(Stored data)

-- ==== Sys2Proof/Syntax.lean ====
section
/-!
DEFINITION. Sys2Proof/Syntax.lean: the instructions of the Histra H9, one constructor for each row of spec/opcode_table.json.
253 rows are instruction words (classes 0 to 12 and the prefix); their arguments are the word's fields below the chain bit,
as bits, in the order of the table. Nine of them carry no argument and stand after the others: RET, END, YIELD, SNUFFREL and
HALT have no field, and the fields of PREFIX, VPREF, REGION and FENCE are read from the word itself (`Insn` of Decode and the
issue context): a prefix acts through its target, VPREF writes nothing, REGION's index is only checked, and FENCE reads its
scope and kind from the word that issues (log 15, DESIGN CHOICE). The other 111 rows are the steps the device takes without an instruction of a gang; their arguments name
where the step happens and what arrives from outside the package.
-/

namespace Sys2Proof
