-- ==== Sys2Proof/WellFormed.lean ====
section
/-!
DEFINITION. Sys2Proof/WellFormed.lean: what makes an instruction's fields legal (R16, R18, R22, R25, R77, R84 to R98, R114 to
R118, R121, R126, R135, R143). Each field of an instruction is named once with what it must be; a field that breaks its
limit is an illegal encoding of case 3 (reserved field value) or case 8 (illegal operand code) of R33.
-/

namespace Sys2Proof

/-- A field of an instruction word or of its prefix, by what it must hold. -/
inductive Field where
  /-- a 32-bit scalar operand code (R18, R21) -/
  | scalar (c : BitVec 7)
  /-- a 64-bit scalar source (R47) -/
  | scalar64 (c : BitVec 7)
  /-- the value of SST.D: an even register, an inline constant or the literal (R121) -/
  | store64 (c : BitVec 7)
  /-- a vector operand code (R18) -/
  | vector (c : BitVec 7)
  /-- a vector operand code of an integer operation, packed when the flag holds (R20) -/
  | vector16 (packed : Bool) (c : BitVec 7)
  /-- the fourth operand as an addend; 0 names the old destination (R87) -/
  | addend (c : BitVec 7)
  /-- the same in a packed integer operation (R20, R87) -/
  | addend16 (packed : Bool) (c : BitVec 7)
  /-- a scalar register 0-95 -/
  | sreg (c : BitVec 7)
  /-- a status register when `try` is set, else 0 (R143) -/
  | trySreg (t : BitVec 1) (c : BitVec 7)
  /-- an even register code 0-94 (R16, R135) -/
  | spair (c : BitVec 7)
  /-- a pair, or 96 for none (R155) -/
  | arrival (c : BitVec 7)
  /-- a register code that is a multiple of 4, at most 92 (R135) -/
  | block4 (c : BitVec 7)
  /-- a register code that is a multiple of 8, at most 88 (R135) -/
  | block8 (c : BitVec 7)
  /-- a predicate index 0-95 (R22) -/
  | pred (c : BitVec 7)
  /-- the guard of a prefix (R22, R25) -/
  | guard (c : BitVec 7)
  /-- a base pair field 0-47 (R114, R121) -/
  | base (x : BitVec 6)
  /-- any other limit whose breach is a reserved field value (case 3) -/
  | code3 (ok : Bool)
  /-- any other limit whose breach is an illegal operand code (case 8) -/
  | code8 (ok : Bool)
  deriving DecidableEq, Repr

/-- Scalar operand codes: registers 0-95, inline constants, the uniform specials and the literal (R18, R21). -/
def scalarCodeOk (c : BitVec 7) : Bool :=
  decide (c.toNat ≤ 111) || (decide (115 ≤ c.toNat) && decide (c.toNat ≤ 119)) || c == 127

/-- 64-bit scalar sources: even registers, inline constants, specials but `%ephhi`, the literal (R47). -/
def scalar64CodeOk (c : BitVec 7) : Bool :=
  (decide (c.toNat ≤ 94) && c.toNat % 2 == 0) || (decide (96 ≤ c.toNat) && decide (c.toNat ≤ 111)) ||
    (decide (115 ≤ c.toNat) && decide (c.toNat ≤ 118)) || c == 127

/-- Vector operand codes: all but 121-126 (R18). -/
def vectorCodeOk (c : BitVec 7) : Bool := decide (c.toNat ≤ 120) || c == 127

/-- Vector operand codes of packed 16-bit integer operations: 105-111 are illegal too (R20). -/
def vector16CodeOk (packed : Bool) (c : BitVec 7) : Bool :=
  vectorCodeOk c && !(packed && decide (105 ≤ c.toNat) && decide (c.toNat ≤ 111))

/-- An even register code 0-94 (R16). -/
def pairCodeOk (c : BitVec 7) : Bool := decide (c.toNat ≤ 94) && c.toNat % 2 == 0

- _Task goal_
Retype each entry exactly.

- _Solution_
-- ==== Sys2Proof/Syntax.lean ====
section
/-!
DEFINITION. Sys2Proof/Syntax.lean: the instructions of the Histra H9, one constructor for each row of spec/opcode_table.json.
253 rows are instruction words (classes 0 to 12 and the prefix); their arguments are the word's fields below the chain bit,
as bits, in the order of the table. Nine of them carry no argument and stand after the others: RET, END, YIELD, SNUFFREL and
HALT have no field, and the fields of PREFIX, VPREF, REGION and FENCE are read from the word itself (`Insn` of Decode and the
issue context): a prefix acts through its target, VPREF writes nothing, REGION's index is only checked, and FENCE reads its
scope and kind from the word that issues (log 15, DESIGN CHOICE). The other 111 rows are the steps the device takes without an instruction of a gang; their arguments name
where the step happens and what arrives from outside the package.
-/

namespace Sys2Proof
-- ==== Sys2Proof/WellFormed.lean ====
section
/-!
DEFINITION. Sys2Proof/WellFormed.lean: what makes an instruction's fields legal (R16, R18, R22, R25, R77, R84 to R98, R114 to
R118, R121, R126, R135, R143). Each field of an instruction is named once with what it must be; a field that breaks its
limit is an illegal encoding of case 3 (reserved field value) or case 8 (illegal operand code) of R33.
-/

namespace Sys2Proof

/-- A field of an instruction word or of its prefix, by what it must hold. -/
inductive Field where
  /-- a 32-bit scalar operand code (R18, R21) -/
  | scalar (c : BitVec 7)
  /-- a 64-bit scalar source (R47) -/
  | scalar64 (c : BitVec 7)
  /-- the value of SST.D: an even register, an inline constant or the literal (R121) -/
  | store64 (c : BitVec 7)
  /-- a vector operand code (R18) -/
  | vector (c : BitVec 7)
  /-- a vector operand code of an integer operation, packed when the flag holds (R20) -/
  | vector16 (packed : Bool) (c : BitVec 7)
  /-- the fourth operand as an addend; 0 names the old destination (R87) -/
  | addend (c : BitVec 7)
  /-- the same in a packed integer operation (R20, R87) -/
  | addend16 (packed : Bool) (c : BitVec 7)
  /-- a scalar register 0-95 -/
  | sreg (c : BitVec 7)
  /-- a status register when `try` is set, else 0 (R143) -/
  | trySreg (t : BitVec 1) (c : BitVec 7)
  /-- an even register code 0-94 (R16, R135) -/
  | spair (c : BitVec 7)
  /-- a pair, or 96 for none (R155) -/
  | arrival (c : BitVec 7)
  /-- a register code that is a multiple of 4, at most 92 (R135) -/
  | block4 (c : BitVec 7)
  /-- a register code that is a multiple of 8, at most 88 (R135) -/
  | block8 (c : BitVec 7)
  /-- a predicate index 0-95 (R22) -/
  | pred (c : BitVec 7)
  /-- the guard of a prefix (R22, R25) -/
  | guard (c : BitVec 7)
  /-- a base pair field 0-47 (R114, R121) -/
  | base (x : BitVec 6)
  /-- any other limit whose breach is a reserved field value (case 3) -/
  | code3 (ok : Bool)
  /-- any other limit whose breach is an illegal operand code (case 8) -/
  | code8 (ok : Bool)
  deriving DecidableEq, Repr

/-- Scalar operand codes: registers 0-95, inline constants, the uniform specials and the literal (R18, R21). -/
def scalarCodeOk (c : BitVec 7) : Bool :=
  decide (c.toNat ≤ 111) || (decide (115 ≤ c.toNat) && decide (c.toNat ≤ 119)) || c == 127

/-- 64-bit scalar sources: even registers, inline constants, specials but `%ephhi`, the literal (R47). -/
def scalar64CodeOk (c : BitVec 7) : Bool :=
  (decide (c.toNat ≤ 94) && c.toNat % 2 == 0) || (decide (96 ≤ c.toNat) && decide (c.toNat ≤ 111)) ||
    (decide (115 ≤ c.toNat) && decide (c.toNat ≤ 118)) || c == 127

/-- Vector operand codes: all but 121-126 (R18). -/
def vectorCodeOk (c : BitVec 7) : Bool := decide (c.toNat ≤ 120) || c == 127

/-- Vector operand codes of packed 16-bit integer operations: 105-111 are illegal too (R20). -/
def vector16CodeOk (packed : Bool) (c : BitVec 7) : Bool :=
  vectorCodeOk c && !(packed && decide (105 ≤ c.toNat) && decide (c.toNat ≤ 111))

/-- An even register code 0-94 (R16). -/
def pairCodeOk (c : BitVec 7) : Bool := decide (c.toNat ≤ 94) && c.toNat % 2 == 0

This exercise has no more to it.